Ecco la traduzione piu' o meno dal dialetto e' questa; e anche il senso e' questo.
Il senso di come queste comunita' sono ancora le uniche isole non omologate da questo sistema. Il senso di gente che non ne vuole sapere di lavaggi del cervello, di modernita', di un mondo fondato sull'arte della parola. Sulle chiecchere inutili e imbroglione.
Questa e' gente che va' per le spicce, lo si vede immediatamente.
sergio.T
00giovedì 9 aprile 2009 09:06
Non si dimentica
Il racconto del Posto Regina finisce nel modo che meglio non poteva finire.
Sintesi: un giovane montanaro si reca a Bologna per alcuni studi. Il giorno prima di partire per casa viene assalito da due delinquenti ed accoltellato.
Si salva, esce dopo la degenza in ospedale e viene accompagnato da Sarti Antonio ( l'altro grande commissario di Macchiavelli) in stazione per prendere il treno che lo riportera' sui monti.

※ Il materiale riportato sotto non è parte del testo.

-- ==== Sys2Proof/Laws/State.lean ====
section
/-!
SUPPORT. Laws of the state: what each update leaves alone, field by field, and what a register field reads after an update. The
updates of a register field all come down to `State.set`.
-/

namespace Sys2Proof.Machine

set_option Elab.async false

variable (s : State)

/-! ## The updates in terms of `State.set` -/

@[simp] theorem State.setMany_nil (i : Nat) : s.setMany i [] = s := rfl
@[simp] theorem State.setMany_cons (i : Nat) (e : Field × Nat) (l : List (Field × Nat)) :
    s.setMany i (e :: l) = (s.set e.1 i e.2).setMany i l := rfl
theorem State.add_eq (f : Field) (i n : Nat) : s.add f i n = s.set f i (s.get f i + n) := rfl
theorem State.bump_eq (f : Field) (i : Nat) : s.bump f i = s.set f i (s.get f i + 1) := rfl
theorem State.dec_eq (f : Field) (i : Nat) : s.dec f i = s.set f i (s.get f i - 1) := rfl
theorem State.setI_eq (f : Field) (i : Nat) (x : Int) : s.setI f i x = s.set f i (uns f.width x) := rfl
theorem State.setBit_eq (f : Field) (i b : Nat) (v : Bool) : s.setBit f i b v = s.set f i (withBit (s.get f i) b v) := rfl
theorem State.unset_eq (f : Field) (i : Nat) : s.unset f i = s.set f i (f.rst i) := rfl

/-! ## `State.set` -/

@[simp] theorem State.set_shadow (f : Field) (i v : Nat) : (s.set f i v).shadow = s.shadow := (rfl)
@[simp] theorem State.set_cap (f : Field) (i v : Nat) : (s.set f i v).cap = s.cap := (rfl)
@[simp] theorem State.set_mem (f : Field) (i v : Nat) : (s.set f i v).mem = s.mem := (rfl)
@[simp] theorem State.set_rdata (f : Field) (i v : Nat) : (s.set f i v).rdata = s.rdata := (rfl)
@[simp] theorem State.set_out (f : Field) (i v : Nat) : (s.set f i v).out = s.out := (rfl)
@[simp] theorem State.set_fresh (f : Field) (i v : Nat) : (s.set f i v).fresh = s.fresh := (rfl)
@[simp] theorem State.set_aonNs (f : Field) (i v : Nat) : (s.set f i v).aonNs = s.aonNs := (rfl)
@[simp] theorem State.set_live (f : Field) (i v : Nat) : (s.set f i v).live = s.live := (rfl)
@[simp] theorem State.set_ring (f : Field) (i v : Nat) : (s.set f i v).ring = s.ring := (rfl)
@[simp] theorem State.set_dumps (f : Field) (i v : Nat) : (s.set f i v).dumps = s.dumps := (rfl)
@[simp] theorem State.set_lmem (f : Field) (i v : Nat) : (s.set f i v).lmem = s.lmem := (rfl)
@[simp] theorem State.set_lanes (f : Field) (i v : Nat) : (s.set f i v).lanes = s.lanes := (rfl)
@[simp] theorem State.set_frames (f : Field) (i v : Nat) : (s.set f i v).frames = s.frames := (rfl)
@[simp] theorem State.set_waiting (f : Field) (i v : Nat) : (s.set f i v).waiting = s.waiting := (rfl)
@[simp] theorem State.set_engines (f : Field) (i v : Nat) : (s.set f i v).engines = s.engines := (rfl)
@[simp] theorem State.set_results (f : Field) (i v : Nat) : (s.set f i v).results = s.results := (rfl)
@[simp] theorem State.set_iters (f : Field) (i v : Nat) : (s.set f i v).iters = s.iters := (rfl)
@[simp] theorem State.set_hlkTx (f : Field) (i v : Nat) : (s.set f i v).hlkTx = s.hlkTx := (rfl)
@[simp] theorem State.set_ops (f : Field) (i v : Nat) : (s.set f i v).ops = s.ops := (rfl)
@[simp] theorem State.set_jobs (f : Field) (i v : Nat) : (s.set f i v).jobs = s.jobs := (rfl)
@[simp] theorem State.set_rows (f : Field) (i v : Nat) : (s.set f i v).rows = s.rows := (rfl)
@[simp] theorem State.set_ra (f : Field) (i v : Nat) : (s.set f i v).ra = s.ra := (rfl)
@[simp] theorem State.set_raRow (f : Field) (i v : Nat) : (s.set f i v).raRow = s.raRow := (rfl)
@[simp] theorem State.set_ended (f : Field) (i v : Nat) : (s.set f i v).ended = s.ended := (rfl)
@[simp] theorem State.set_fronts (f : Field) (i v : Nat) : (s.set f i v).fronts = s.fronts := (rfl)
@[simp] theorem State.set_descs (f : Field) (i v : Nat) : (s.set f i v).descs = s.descs := (rfl)
@[simp] theorem State.set_skips (f : Field) (i v : Nat) : (s.set f i v).skips = s.skips := (rfl)
@[simp] theorem State.set_wins (f : Field) (i v : Nat) : (s.set f i v).wins = s.wins := (rfl)
@[simp] theorem State.set_acd (f : Field) (i v : Nat) : (s.set f i v).acd = s.acd := (rfl)
@[simp] theorem State.set_zones (f : Field) (i v : Nat) : (s.set f i v).zones = s.zones := (rfl)
@[simp] theorem State.set_media (f : Field) (i v : Nat) : (s.set f i v).media = s.media := (rfl)
@[simp] theorem State.set_mbox (f : Field) (i v : Nat) : (s.set f i v).mbox = s.mbox := (rfl)
@[simp] theorem State.set_word (f : Field) (i v : Nat) : (s.set f i v).word = s.word := (rfl)
@[simp] theorem State.set_cs (f : Field) (i v : Nat) : (s.set f i v).cs = s.cs := (rfl)
@[simp] theorem State.set_csBad (f : Field) (i v : Nat) : (s.set f i v).csBad = s.csBad := (rfl)
@[simp] theorem State.set_images (f : Field) (i v : Nat) : (s.set f i v).images = s.images := (rfl)
@[simp] theorem State.set_ports (f : Field) (i v : Nat) : (s.set f i v).ports = s.ports := (rfl)
@[simp] theorem State.set_cands (f : Field) (i v : Nat) : (s.set f i v).cands = s.cands := (rfl)
@[simp] theorem State.set_stage (f : Field) (i v : Nat) : (s.set f i v).stage = s.stage := (rfl)
@[simp] theorem State.set_sil (f : Field) (i v : Nat) : (s.set f i v).sil = s.sil := (rfl)
@[simp] theorem State.set_sqs (f : Field) (i v : Nat) : (s.set f i v).sqs = s.sqs := (rfl)
@[simp] theorem State.set_cqs (f : Field) (i v : Nat) : (s.set f i v).cqs = s.cqs := (rfl)
@[simp] theorem State.set_cmds (f : Field) (i v : Nat) : (s.set f i v).cmds = s.cmds := (rfl)
@[simp] theorem State.set_cpls (f : Field) (i v : Nat) : (s.set f i v).cpls = s.cpls := (rfl)
@[simp] theorem State.set_events (f : Field) (i v : Nat) : (s.set f i v).events = s.events := (rfl)
@[simp] theorem State.set_evMask (f : Field) (i v : Nat) : (s.set f i v).evMask = s.evMask := (rfl)
@[simp] theorem State.set_errs (f : Field) (i v : Nat) : (s.set f i v).errs = s.errs := (rfl)
@[simp] theorem State.set_changed (f : Field) (i v : Nat) : (s.set f i v).changed = s.changed := (rfl)
@[simp] theorem State.set_tags (f : Field) (i v : Nat) : (s.set f i v).tags = s.tags := (rfl)
@[simp] theorem State.set_quar (f : Field) (i v : Nat) : (s.set f i v).quar = s.quar := (rfl)
@[simp] theorem State.set_linger (f : Field) (i v : Nat) : (s.set f i v).linger = s.linger := (rfl)
@[simp] theorem State.set_shelf (f : Field) (i v : Nat) : (s.set f i v).shelf = s.shelf := (rfl)
@[simp] theorem State.set_peers (f : Field) (i v : Nat) : (s.set f i v).peers = s.peers := (rfl)
@[simp] theorem State.set_slips (f : Field) (i v : Nat) : (s.set f i v).slips = s.slips := (rfl)
@[simp] theorem State.set_harvest (f : Field) (i v : Nat) : (s.set f i v).harvest = s.harvest := (rfl)
@[simp] theorem State.set_fwMiss (f : Field) (i v : Nat) : (s.set f i v).fwMiss = s.fwMiss := (rfl)
@[simp] theorem State.set_dnQ (f : Field) (i v : Nat) : (s.set f i v).dnQ = s.dnQ := (rfl)
@[simp] theorem State.set_upReply (f : Field) (i v : Nat) : (s.set f i v).upReply = s.upReply := (rfl)
@[simp] theorem State.set_hellos (f : Field) (i v : Nat) : (s.set f i v).hellos = s.hellos := (rfl)
@[simp] theorem State.set_merge (f : Field) (i v : Nat) : (s.set f i v).merge = s.merge := (rfl)
@[simp] theorem State.set_prefill (f : Field) (i v : Nat) : (s.set f i v).prefill = s.prefill := (rfl)
@[simp] theorem State.set_chkx (f : Field) (i v : Nat) : (s.set f i v).chkx = s.chkx := (rfl)
@[simp] theorem State.set_fillQ (f : Field) (i v : Nat) : (s.set f i v).fillQ = s.fillQ := (rfl)
@[simp] theorem State.set_elog (f : Field) (i v : Nat) : (s.set f i v).elog = s.elog := (rfl)
@[simp] theorem State.set_retire (f : Field) (i v : Nat) : (s.set f i v).retire = s.retire := (rfl)
@[simp] theorem State.set_tables (f : Field) (i v : Nat) : (s.set f i v).tables = s.tables := (rfl)
@[simp] theorem State.set_norWait (f : Field) (i v : Nat) : (s.set f i v).norWait = s.norWait := (rfl)
@[simp] theorem State.set_pending (f : Field) (i v : Nat) : (s.set f i v).pending = s.pending := (rfl)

Il commissario si scusa per non avere potuto fare nulla per arrestare i delinquenti, ma dice che tutto nella vita passa.
Il ragazzo lo saluta ma poi- non a caso - perde il treno e di giorno in giorno gironzola per Bologna.
Non bisogna dimenticare che il ragazzo e' un montanaro e i montanari hanno un personalissimo senso della giustizia.
sergio.T
00martedì 14 aprile 2009 16:35
Finito lo Spirito e altri Briganti.
Il prossimo di Guccini sara' Tango e gli altri?